En Aout 2015, des archéologues de l’université de Bar Ilan à Tel-Aviv ont découvert les fondations de la porte d’entrée de Gath, ville biblique du royaume des Philistins où David affronta Goliath, selon la Bible. Les bases monumentales prouvent la grandeur de la ville de Gath, une des plus grosses villes de la région. L’équipe a aussi découvert une muraille de fortification ainsi que plusieurs bâtiments dont un temple et atelier de production de fer. Mais des découvertes importantes faites par l’université sortent du lot : les plus anciennes inscriptions déchiffrables du Royaume des Philistins et des temples datant du 11è siècle avant Jésus-Christ.

7. 24 nouveaux géoglyphes découverts au Pérou

Les géoglyphes de la civilisation Nazca au Pérou découverts en 1927 sont bien connus : ils datent d’entre 400 av. J.-C. et 650 de notre ère. En février 2015, la Yamagata University Institute of Nasca a découvert 24 nouveaux géoglyphes datant probablement de l’ère des Paracas (-800 à 200). Une information qu’il faut encore vérifier. Selon les experts, ces dessins seraient des appels aux Dieux pour faire tomber la pluie. Rappelons que ces dessins portent tout de même à confusion : ils ne sont visibles que du ciel, et restent détectables, des siècles plus tard. Plusieurs théories tentent de les expliquer, mais aucune ne fait l’unanimité. Les géoglyphes péruviens restent un mystère.

8. Des outils en pierre vieux de 3.3 millions d’années découverts au Kenya

En mai 2015, les plus anciens outils en pierre sont découverts au Kenya par l’archéologue française Sonia Harmand, datés de 3.3 millions d’années avant notre ère.
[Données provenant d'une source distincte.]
-- ==== Sys2Proof/Machine/Image.lean ====
section
/-! DEFINITION. Policy writes (R319, R320), the image's layout (R326-R336), its verification (R337-R345), and the
full load that applies it (R339). -/

namespace Sys2Proof.Machine

/-! Policy registers (Table 9.8). -/

/-- R319, R320: a 32-bit THM_ register as a write leaves it; none where a field is out of range. -/
def thmPut (off : Nat) (v : Word) (t : Thm) : Option Thm :=
  let f (lo n least most : Nat) (g : Nat → Thm) : Option Thm :=
    let x := fld v lo n
    if least ≤ x ∧ x ≤ most then some (g x) else none
  if off = 0x00 then some { t with rebalEn := bit v 0, coolPlace := bit v 1 }
  else if off = 0x04 then f 0 8 10 95 fun x => { t with utilMax := BitVec.ofNat 8 x }
  else if off = 0x08 then f 0 8 50 100 fun x => { t with guard := BitVec.ofNat 8 x }
  else if off = 0x0C then some { t with ratio := BitVec.ofNat 16 (fld v 0 16) }
  else if off = 0x10 then
    if 1 ≤ fld v 8 8 ∧ fld v 8 8 ≤ 50 then
      f 0 8 0 64 fun x => { t with maxMoves := BitVec.ofNat 8 x, hyst := BitVec.ofNat 8 (fld v 8 8) }
    else none
  else if off = 0x14 then f 0 9 160 320 fun x => { t with clkFloor := BitVec.ofNat 9 x }
  else if off = 0x18 then f 0 8 10 95 fun x => { t with linkMax := BitVec.ofNat 8 x }
  else if off = 0x1C then f 0 7 0 64 fun x => { t with expressMax := BitVec.ofNat 7 x }
  else if 0x20 ≤ off ∧ off < 0x30 ∧ off % 4 = 0 then
    let n := (off - 0x20) / 4
    if 2 ≤ fld v 8 8 ∧ fld v 8 8 ≤ 64 then
      f 0 8 5 75 fun x => { t with cuRatio := vset t.cuRatio n (BitVec.ofNat 8 x), lagLimit := vset t.lagLimit n (BitVec.ofNat 8 (fld v 8 8)) }
    else none
  else some t

/-- R320, R342: a write out of range is discarded with CFG_REJECT; a write of RATIO is pending for the chunks released before it. -/
def thmWrite (off : Nat) (v : Word) (s : State) : State :=
  match thmPut off v s.thm with
  | none => cfgReject 0x0E (0x5000 + off) noStream s
  | some t =>
    if off = 0x0C then
      let old := if s.thm.ratioAt = some s.clk.time then s.thm.ratioOld else s.thm.ratio
      { s with thm := { t with ratioOld := old, ratioAt := some s.clk.time }, cfg.satMark := some s.thm.releases }
    else { s with thm := t }

/-- R342: the RATIO that a release now takes: the one from before a write at the same device time. -/
def ratioNow (s : State) : Half := if s.thm.ratioAt = some s.clk.time then s.thm.ratioOld else s.thm.ratio

/-- THM_TELEM. -/
def telemWrite (v : DWord) (s : State) : State :=
  { s with thm.telEn := v.getLsbD 0, thm.telAddr := BitVec.ofNat 64 (v.toNat / 4096 * 4096) }

/-! Header and section table (R326, R327). -/

def allZero (bs : List Byte) : Bool := bs.all (· == 0)

/-- Bytes lo to lo + n - 1 of a string. -/
def cut (bs : List Byte) (lo n : Nat) : List Byte := (bs.drop lo).take n

/-- A string cut into records of one size. -/
def records (size : Nat) (bs : List Byte) : List (List Byte) := (List.range (bs.length / size)).map fun i => cut bs (size * i) size

def distinct (l : List Nat) : Bool := decide l.Nodup

def parseSection (e : List Byte) : ImgSection :=
  { type := BitVec.ofNat 16 (natAt e 0 2), optional := bit (wordAt e 0) 16, offset := natAt e 8 8, length := natAt e 16 8, digest := cut e 32 64 }

def sectionEntries (bs : List Byte) : List (List Byte) := records 96 (cut bs 256 (96 * natAt bs 6 2))

/-- R327: sections on 4 KiB boundaries behind the signature, within the image, none over another. -/
def sectionsOk (bs : List Byte) : Bool :=
  let es := sectionEntries bs
  let ts := es.map parseSection
  es.all (fun e => decide (fld (wordAt e 0) 17 15 = 0) && allZero (cut e 4 4) && allZero (cut e 24 8)) &&
  ts.all (fun t => decide (t.offset % 4096 = 0) && decide (natAt bs 80 4 + 3309 ≤ t.offset) && decide (t.offset + t.length ≤ natAt bs 16 8)) &&
  decide (ts.Pairwise fun a b => ¬ (a.offset < b.offset + b.length ∧ b.offset < a.offset + a.length))

/-- The chunk-context area (R516). -/
def ctxBytes : Nat := 67108864

/-- Step 1 of Table 10.6; `n` is the command's BYTES. -/
def headerOk (bs : List Byte) (n : Nat) : Bool :=
  let count := natAt bs 6 2
  decide (256 ≤ bs.length) && decide (natAt bs 0 4 = 0x58445559) && decide (natAt bs 4 2 = 1) && decide (1 ≤ count) && decide (count ≤ 1024) &&
  decide (fld (wordAt bs 2) 1 31 = 0) && decide (natAt bs 16 8 ≤ n) && decide (natAt bs 24 8 % 65536 = 0) &&
  decide (natAt bs 16 8 ≤ natAt bs 32 8) && decide (fld (wordAt bs 11) 10 22 = 0) && decide (natAt bs 80 4 = 256 + 96 * count) &&
  decide (natAt bs 84 4 % 4096 = 0) && decide (natAt bs 84 4 + ctxBytes ≤ natAt bs 32 8) && allZero (cut bs 88 168) && sectionsOk bs

/-! Records (R329-R336). -/

def parseGroup (e : List Byte) : ImgGroup :=
  { group := BitVec.ofNat 16 (natAt e 0 2), compat := bit (wordAt e 0) 16, hazardEvent := bit (wordAt e 0) 17
    bankPwr := BitVec.ofNat 8 (natAt e 4 1), bankZero := BitVec.ofNat 8 (natAt e 5 1), inRing := BitVec.ofNat 5 (fld (wordAt e 1) 16 5)
    outRings := (List.range 4).map fun i => BitVec.ofNat 5 (fld (wordAt e 2) (5 * i) 5)
    program := natAt e 12 4, coreFirst := natAt e 16 4, coreCount := natAt e 20 4
    rings := (List.range 16).map fun i => ringRecord (wordsOf 4 (cut e (32 + 16 * i) 16)) }

def parseReplica (e : List Byte) : ImgReplica :=
  let n := natAt e 4 2
  { replica := BitVec.ofNat 16 (natAt e 0 2), template := BitVec.ofNat 16 (natAt e 2 2), die := BitVec.ofNat 4 (fld (wordAt e 1) 16 4)
    groups := (List.range n).map fun i => BitVec.ofNat 16 (natAt e (8 + 2 * i) 2)
    buckets := (List.range 11).map fun i => BitVec.ofNat 16 (natAt e (8 + 2 * n + 2 * i) 2) }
Ce sont les plus anciens outils du monde découverts à ce jour, ce sont également les plus anciennes traces d’une activité de type humain. Le plus vieux site archéologique est découvert. Les pierres sont grossièrement taillées, mais aucun doute : il s’agit bien d’outils (même si certains avoisinent les 15 kilos). Cette découverte prouve que les humains n’étaient pas les premiers à se servir d’outils fabriqués. Les australopithèques ou les kenyanthropes en étaient tout autant capables.
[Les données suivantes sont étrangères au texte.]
-- ==== Sys2Proof/Machine/Thyme.lean ====
section
/-! DEFINITION. Thyme (R305-R309, R313-R318, R517) and the telemetry area (R321-R325, R513). -/

namespace Sys2Proof.Machine

/-! The three time scales (R517). -/

def tickNs : Nat := 125000
def decisionNs : Nat := 10000000
def windowNs : Nat := 1000000000

/-- The next whole multiple of a step after the last one. -/
def nextMultiple (last : DWord) (step : Nat) : Nat := (last.toNat / step + 1) * step

/-- R494: Thyme runs, from the start of the hub firmware on. -/
def thymeOn (s : State) : Bool := agentsOn s && s.hub.fwRunning && !s.pwr.hot

/-- R517: a window end that falls no later than the next decision has been made. -/
def windowFirst (s : State) : Bool := decide (nextMultiple s.clk.decisionAt decisionNs / windowNs * windowNs ≤ s.clk.windowAt.toNat)

/-- And a decision that falls no later than the next tick. -/
def decisionFirst (s : State) : Bool := decide (nextMultiple s.clk.tickAt tickNs / decisionNs * decisionNs ≤ s.clk.decisionAt.toNat)

/-- The last whole multiple of a step, at the present time. -/
def lastMultiple (s : State) (step : Nat) : DWord := BitVec.ofNat 64 (now s / step * step)

/-! The tick (R305-R309). -/

/-- λ in ns, with the chunk that sets it. -/
def lagOf (s : State) (x : Stream) : Nat × DWord :=
  let posted := x.d.lastLateNs.toNat
  match x.d.chunks.find? fun c => !c.stopped with
  | some c =>
    let waiting := now s - c.deadline.toNat
    if posted < waiting then (waiting, c.num) else (posted, x.d.lastPosted)
  | none => (posted, x.d.lastPosted)

def measured (x : Stream) : Bool :=
  match x.state with
  | .running | .ending => true
  | _ => false

def lagWord (ns : Nat) : Word := BitVec.ofNat 32 (min 0xFFFFFFFF (ns / 1000))

/-- R305, R306, R307, R309: one stream's lag. -/
def measureLag (s : State) (n : Nat) : State :=
  let x := getStream s n
  if !measured x then s
  else
    let l := lagOf s x
    let us := lagWord l.1
    let late := decide (0 < l.1)
    let past := decide (x.d.lagLimit * 1000 * x.r.periodUs.toNat < l.1)
    let s := setStream s n { x with
      r.lagUs := us, r.lagMaxUs := if x.r.lagMaxUs.toNat < us.toNat then us else x.r.lagMaxUs
      r.lagging := late, r.overrun := x.r.overrun || past, d.lagRaised := late && (x.d.lagRaised || past) }
    let s := if late && !x.r.lagging then raiseStream 0x0401 n [0, l.2.truncate 32, us] s else s
    if past && !x.d.lagRaised then raiseStream 0x0402 n [0, l.2.truncate 32, us] s else s

/-- R72: Thyme raises WIDE_PROMOTE for each promotion. -/
def reportPromotions (s : State) (n : Nat) : State :=
  let x := getStream s n
  let s := x.d.promotions.foldl (fun s p => raiseStream 0x0103 n (evPrefix 8 p.1 p.2.1.toNat ++ [p.2.2.zeroExtend 32]) s) s
  if x.d.promotions = [] then s else modStream s n fun x => { x with d.promotions := [] }

/-- R306: σ in ns. -/
def shiftOf (s : State) (x : Stream) : Nat :=
  min (lagOf s x).1 ((vget 25 s.thm.cuRatio x.d.startClass.toNat).toNat * 1000 * x.r.periodUs.toNat / 100)

/-- R306: every chunk of a stream in catch-up whose predecessor has been released. -/
def releaseAllOf : Nat → Nat → Nat → State → State
  | 0, _, _, s => s
  | f + 1, n, sigma, s =>
    match tryRelease n sigma s with
    | (s, true) => releaseAllOf f n sigma s
    | (s, false) => s

def catchUp (s : State) (n : Nat) : State :=
  let x := getStream s n
  if x.r.lagging && measured x then releaseAllOf x.d.chunks.length n (shiftOf s x) s else s

/-- R312: streams in the order of their releases at one time: express streams first. -/
def releaseOrder (s : State) : List Nat :=
  ((s.streams.filter fun e => e.2.d.startExpress) ++ (s.streams.filter fun e => !e.2.d.startExpress)).map (·.1)

/-- R289, R403: both indices of a stream are read. -/
def readIndices (s : State) (n : Nat) : State :=
  let s := observe n s
  if observes (getStream s n) then readOutRd n s else s

def tickWork (s : State) : State :=
  let ns := s.streams.map (·.1)
  let s := ns.foldl reportPromotions (ns.foldl readIndices s)
  let s := switchTick (ns.foldl measureLag s)
  commitIfDone ((releaseOrder s).foldl catchUp s)

/-- R517: a tick. -/
def execThymeTick (s : State) : Out :=
  if thymeOn s && decisionFirst s then
    let s := advanceTo s (nextMultiple s.clk.tickAt tickNs)
    .next (flushCascade (tickWork { s with clk.tickAt := lastMultiple s tickNs }))
  else .next s

/-! Telemetry (R321-R325, R513). -/

/-- A number in a record. -/
structure Fig where
  off : Nat
  bytes : Nat
  value : Nat
  deriving DecidableEq, Repr

/-- A record of n bytes with its figures, and SEQ at its head and tail. -/
def recordBytes (n seq : Nat) (figs : List Fig) : List Byte :=
  let put (bs : List Byte) (f : Fig) : List Byte := bs.take f.off ++ leBytes f.bytes f.value ++ bs.drop (f.off + f.bytes)
  (figs ++ [Fig.mk 0 8 seq, Fig.mk (n - 8) 8 seq]).foldl put (List.replicate n 0)

def sumNat (l : List Nat) : Nat := l.foldl (· + ·) 0

/-- R325, R513. -/
def packageFigs (s : State) : List Fig :=
  [⟨0x008, 8, now s⟩, ⟨0x010, 4, phaseCode s.hub.phase⟩, ⟨0x014, 4, (thmStatus s).toNat⟩,
   ⟨0x018, 4, (s.streams.filter fun e => e.2.r.lagging).length⟩, ⟨0x020, 8, s.thm.posted⟩,
   ⟨0x100, 4, s.pwr.pkgMw.toNat⟩, ⟨0x104, 4, (pwrStatus s).toNat⟩, ⟨0x1E0, 8, s.pwr.energyJ.toNat⟩] ++
  ((List.range 21).map fun r => ⟨0x108 + 4 * r, 4, (vget 0 s.pwr.railMw r).toNat⟩) ++
  ((List.range 32).map fun d => ⟨0x160 + 4 * d, 4, (tempWord s d).toNat⟩) ++
  (List.range 12).map fun n => ⟨0x1E8 + 2 * n, 2, dieMhz s n⟩

/-- OUT_WAIT_US with the hold that still stands. -/
def outWait (s : State) (x : Stream) : Nat :=
  x.c.outWaitNs + match x.c.outWaitSince with
    | some t => now s - t.toNat
    | none => 0

/-- WIDE_LAYERS. -/
def wideLayers (x : Stream) : Nat := sumNat ((x.d.formats.filter fun e => decide (e.1 < 64)).map fun e => 2 ^ e.1)

/-- Table 9.9. -/
def streamFigs (s : State) (x : Stream) : List Fig :=
  let r := x.r
  let c := x.c
  let w (i v : Nat) : Fig := ⟨4 * i, 4, v⟩
  [w 2 (steStatus x).toNat, w 3 x.d.replica.toNat, ⟨16, 8, r.chunksDone.toNat⟩, ⟨24, 8, r.position.toNat⟩, w 8 r.lateCount.toNat,
   w 9 r.rerunCount.toNat, w 10 r.satCount.toNat, w 11 c.ovf.toNat, w 12 c.nonfinite.toNat, w 13 c.empty.toNat, w 14 c.growth.toNat,
   w 15 c.promote.toNat, w 16 c.gapFrames.toNat, w 17 c.badFrames.toNat, w 18 r.lagUs.toNat, w 19 r.lagMaxUs.toNat,
   w 20 ((c.delays.foldl max 0) / 1000), w 21 ((c.delays.min?.getD 0) / 1000), w 22 (sumNat c.delays / max 1 c.delays.length / 1000),
   w 23 c.delays.length, ⟨96, 8, wideLayers x⟩, w 26 (outWait s x / 1000), w 27 c.hostKvBytes]

/-- R249, R324: BUSY of a group: 0 where no core had a compute operation in the window; the model keeps no cycles, so
otherwise it is an unstated value, no more than the cores' cycles at 320 MHz (log entry 7). -/
def busyCycles (s : State) (g : ImgGroup) (v : Nat) : Nat :=
  let n := ((groupCores g).filter fun c => (getCore s c).computed).length
  v % (n * ((now s - s.thm.telFrom.toNat) * 320 / 1000) + 1)

/-- Table 9.10. -/
def groupFigs (s : State) (g : ImgGroup) (busy : Nat) : List Fig :=
  let ks := (groupCores g).map (getCore s)
  [⟨8, 4, g.group.toNat⟩, ⟨12, 4, g.coreCount⟩, ⟨16, 8, busy⟩, ⟨88, 8, sumNat (ks.map (·.copyHazard.toNat))⟩,
   ⟨96, 8, sumNat (ks.map (·.doneCount.toNat))⟩] ++
  (List.range 8).map fun i => ⟨24 + 8 * i, 8, sumNat (ks.map fun k => (vget 0 k.copyStalls i).toNat)⟩

/-- R321: one telemetry write. -/
def writeTelemetry (s : State) : State :=
  let s := { s with thm.telSeq := s.thm.telSeq + 1 }
  let seq := s.thm.telSeq.toNat
  let a := s.thm.telAddr.toNat / 4096 * 4096
  let m := s
  let s := vput s a (recordBytes 4096 seq (packageFigs m))
  let s := (m.streams.filter fun e => decide (e.2.state ≠ .free) || e.2.c.freed).foldl
    (fun s e => vput s (a + 0x1000 + 256 * e.1) (recordBytes 256 seq (streamFigs m e.2))) s
  let gs := ((m.cfg.cur.map (·.groups)).getD [])
  let s := gs.foldl (fun s g =>
    let d := draw s
    vput d.2 (a + 0x101000 + 128 * g.group.toNat) (recordBytes 128 seq (groupFigs m g (busyCycles m g d.1)))) s
  fireVector 5 s

/-- The window of the telemetry figures ends; streams that became FREE stay noted until a write covers them (R321). -/
def newTelWindow (written : Bool) (s : State) : State :=
  let t := s.clk.time
  let s := mapStreams (fun _ x => { x with
    c.delays := [], c.outWaitNs := 0, c.outWaitSince := x.c.outWaitSince.map fun _ => t, c.hostKvBytes := 0, c.freed := x.c.freed && !written }) s
  let s := mapCores (fun _ k => { k with copyStalls := Vector.replicate 8 0, copyHazard := 0, doneCount := 0, computed := k.ops.any fun o => decide (o.unit < 4) }) s
  { s with thm.posted := 0, thm.telFrom := t }

def telemetry (s : State) : State := newTelWindow s.thm.telEn (if s.thm.telEn then writeTelemetry s else s)

/-! The decision (R314-R317, R497). -/

def takePower (env : DecisionEnv) (s : State) : State :=
  { s with pwr.pkgMw := env.pkgMw, pwr.energyJ := env.energyJ, pwr.railMw := Vector.ofFn fun (i : Fin 21) => env.railMw.getD i.val 0 }

/-- R355: no stream is admitted or moved while a switch is in progress. -/
def placeStreams (s : State) : State := if switchInProgress s then s else rebalance (admitStarting s)

def decide10ms (env : DecisionEnv) (s : State) : State :=
  let s := placeStreams (takePower env s)
  let s := setClocks s
  telemetry { s with thm.util := BitVec.ofNat 8 (utilPercent s) }

def execThymeDecision (env : DecisionEnv) (s : State) : Out :=
  if thymeOn s && windowFirst s then
    let s := advanceTo s (nextMultiple s.clk.decisionAt decisionNs)
    .next (decide10ms env { s with clk.decisionAt := lastMultiple s decisionNs })
  else .next s

/-! The window end (R313, R318). -/

/-- A figure of the window replaces the one before it; a template without a chunk in the window keeps its own. -/
def newW (old cur : List (Half × Nat × Nat)) : List (Half × Nat × Nat) :=
  (old.filter fun e => !cur.any fun f => decide (f.1 = e.1 ∧ f.2.1 = e.2.1)) ++ cur
def newL (old cur : List (Half × Nat)) : List (Half × Nat) := (old.filter fun e => !cur.any fun f => decide (f.1 = e.1)) ++ cur

/-- The TEMPLATE record of a template whose W or L changes. -/
def figureRecord (s s' : State) (g : Image) (t : ImgTemplate) : List JRec :=
  let w (s : State) : List (Nat × Nat) := (s.thm.wMeas.filter fun e => decide (e.1 = t.template)).map (·.2)
  let l (s : State) : List Nat := (s.thm.lMeas.filter fun e => decide (e.1 = t.template)).map (·.2)
  if w s = w s' ∧ l s = l s' then []
  else [jrec jTemplate (leNat (g.imageId.take 6) * 65536 + t.template.toNat)
    ((w s').flatMap (fun e => leBytes 8 e.1 ++ leBytes 8 e.2) ++ (l s').flatMap fun v => leBytes 8 v)]

def figureRecords (s s' : State) : List JRec :=
  match s.cfg.cur with
  | some g => g.templates.flatMap (figureRecord s s' g)
  | none => []

def calibrationRecords (s : State) : List JRec :=
  s.thm.calibrate.map fun e => jrec jCalibration (e.1.toNat + at' 16 e.2.1.toNat + at' 32 e.2.2.1) []

/-- Lifetime corrected codewords, uncorrectable granules, patrol passes, and seconds above 85 °C. -/
def dramWear (s : State) (d : Nat) : List Byte :=
  leBytes 8 (tabGetD 0 s.mmu.lifeCe d) ++ leBytes 8 (tabGetD 0 s.mmu.lifeUe d) ++ leBytes 8 (tabGetD 0 s.mmu.lifePasses d) ++
    leBytes 8 (tabGetD 0 s.mmu.hotSeconds d)

def dramRecords (s : State) : List JRec :=
  (presentDies s).flatMap fun d =>
    let p := dramWear s d
    let old := (jnlGet s jDramWear d).map (·.payload)
    if old = some p ∨ (old = none ∧ p = List.replicate 32 0) then [] else [jrec jDramWear d p]

def addHot (l : List Word) (s : State) : State :=
  (presentDies s).foldl (fun s d =>
    let n := (l.getD d 0).toNat
    if n = 0 then s
    else
      let t := tabPut s.mmu.hotSeconds d (tabGetD 0 s.mmu.hotSeconds d + n)
      { s with mmu.hotSeconds := t }) s

/-- The measurements of the window become current. -/
def currentFigures (s : State) : State :=
  let s := mapStreams (fun _ x => { x with d.deltaNs := x.d.deltaCur.orElse fun _ => x.d.deltaNs, d.deltaCur := none }) s
  { s with thm.wMeas := newW s.thm.wMeas s.thm.wCur, thm.wCur := [], thm.lMeas := newL s.thm.lMeas s.thm.lCur, thm.lCur := [] }

/-- Insertion by temperature, cooler first; a die without a reading comes last. -/
def insertCool (s : State) (d : Nat) : List Nat → List Nat
  | [] => [d]
  | e :: r => if (tempOf s d).t ≠ 0x8000 ∧ ((tempOf s e).t = 0x8000 ∨ (tempOf s d).t.toInt < (tempOf s e).t.toInt)
      then d :: e :: r else e :: insertCool s d r

/-- R318: the compute dies by temperature. -/
def rankDies (s : State) : State :=
  if s.thm.coolPlace then { s with thm.dieRank := (diesInUse s).foldl (fun l d => insertCool s d l) [] } else s

def endWindow (env : WindowEnv) (s : State) : State :=
  let s' := currentFigures s
  let s' := addHot env.dramHotSeconds s'
  let s' := (List.range 4).foldl (fun s m => laserWindow m (env.lasers.getD m ⟨false, none⟩) s) s'
  let s' := journalNote (figureRecords s s' ++ calibrationRecords s' ++ wearRecords s' ++ dramRecords s') s'
  powerWindow (tempWindow (rankDies { s' with thm.calibrate := [] }))

def execThymeWindowEnd (env : WindowEnv) (s : State) : Out :=
  if thymeOn s then
    let s := advanceTo s (nextMultiple s.clk.windowAt windowNs)
    .next (endWindow env { s with clk.windowAt := lastMultiple s windowNs })
  else .next s

end Sys2Proof.Machine
end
9. Des preuves de momification pendant l’Âge du Bronze en Grande-Bretagne

En octobre 2015, une équipe d’archéologues des universités de Sheffield, Manchester et de l’University College de Londres ont publié une étude laissant comprendre que la momification aurait été une pratique répandue en Grande-Bretagne pendant la période de l’Âge du Bronze. Étrange découverte. Depuis quelques années, les scientifiques ont fait diverses comparaisons des corps momifiés provenant du Yémen avec d’autres corps venant d’Irlande. Ils ont ainsi inspecté plus de 300 fragments d’os sur 26 sites différents. Près de la moitié semble avoir subi de telles pratiques et date de l’Âge du Bronze. Les os portent des marques de brûlures : la momification a été faite en « fumant » les corps pour les préserver. Cette découverte change profondément nos perceptions sur les croyances funéraires en Europe à cette époque.
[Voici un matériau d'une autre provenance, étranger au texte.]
-- ==== Sys2Proof/Machine/Dispatch.lean ====
section
/-! DEFINITION. The meaning of every command: one arm a constructor, one call a meaning. -/

namespace Sys2Proof.Machine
10. Restes d’un avion crashé en 1940 lors de la Bataille d’Angleterre

En Angleterre, un organisme propose aux vétérans et aux blessés de guerre de participer à des fouilles archéologiques pour retrouver des vestiges des batailles ayant lieu dans le pays. C’est dans le cadre de ce projet que l’équipe retrouve un avion s’étant crashé en 1940 durant la Bataille d’Angleterre. L’avion appartenait à l’escadron 609, utilisé pour bombarder l’ennemi durant la Seconde Guerre mondiale. Lors de la Bataille d’Angleterre, l’avion fut touché par les forces ennemies, ce qui força le pilote, l’Officier Paul Baillon, à sauter de l’avion, parachute sur le dos.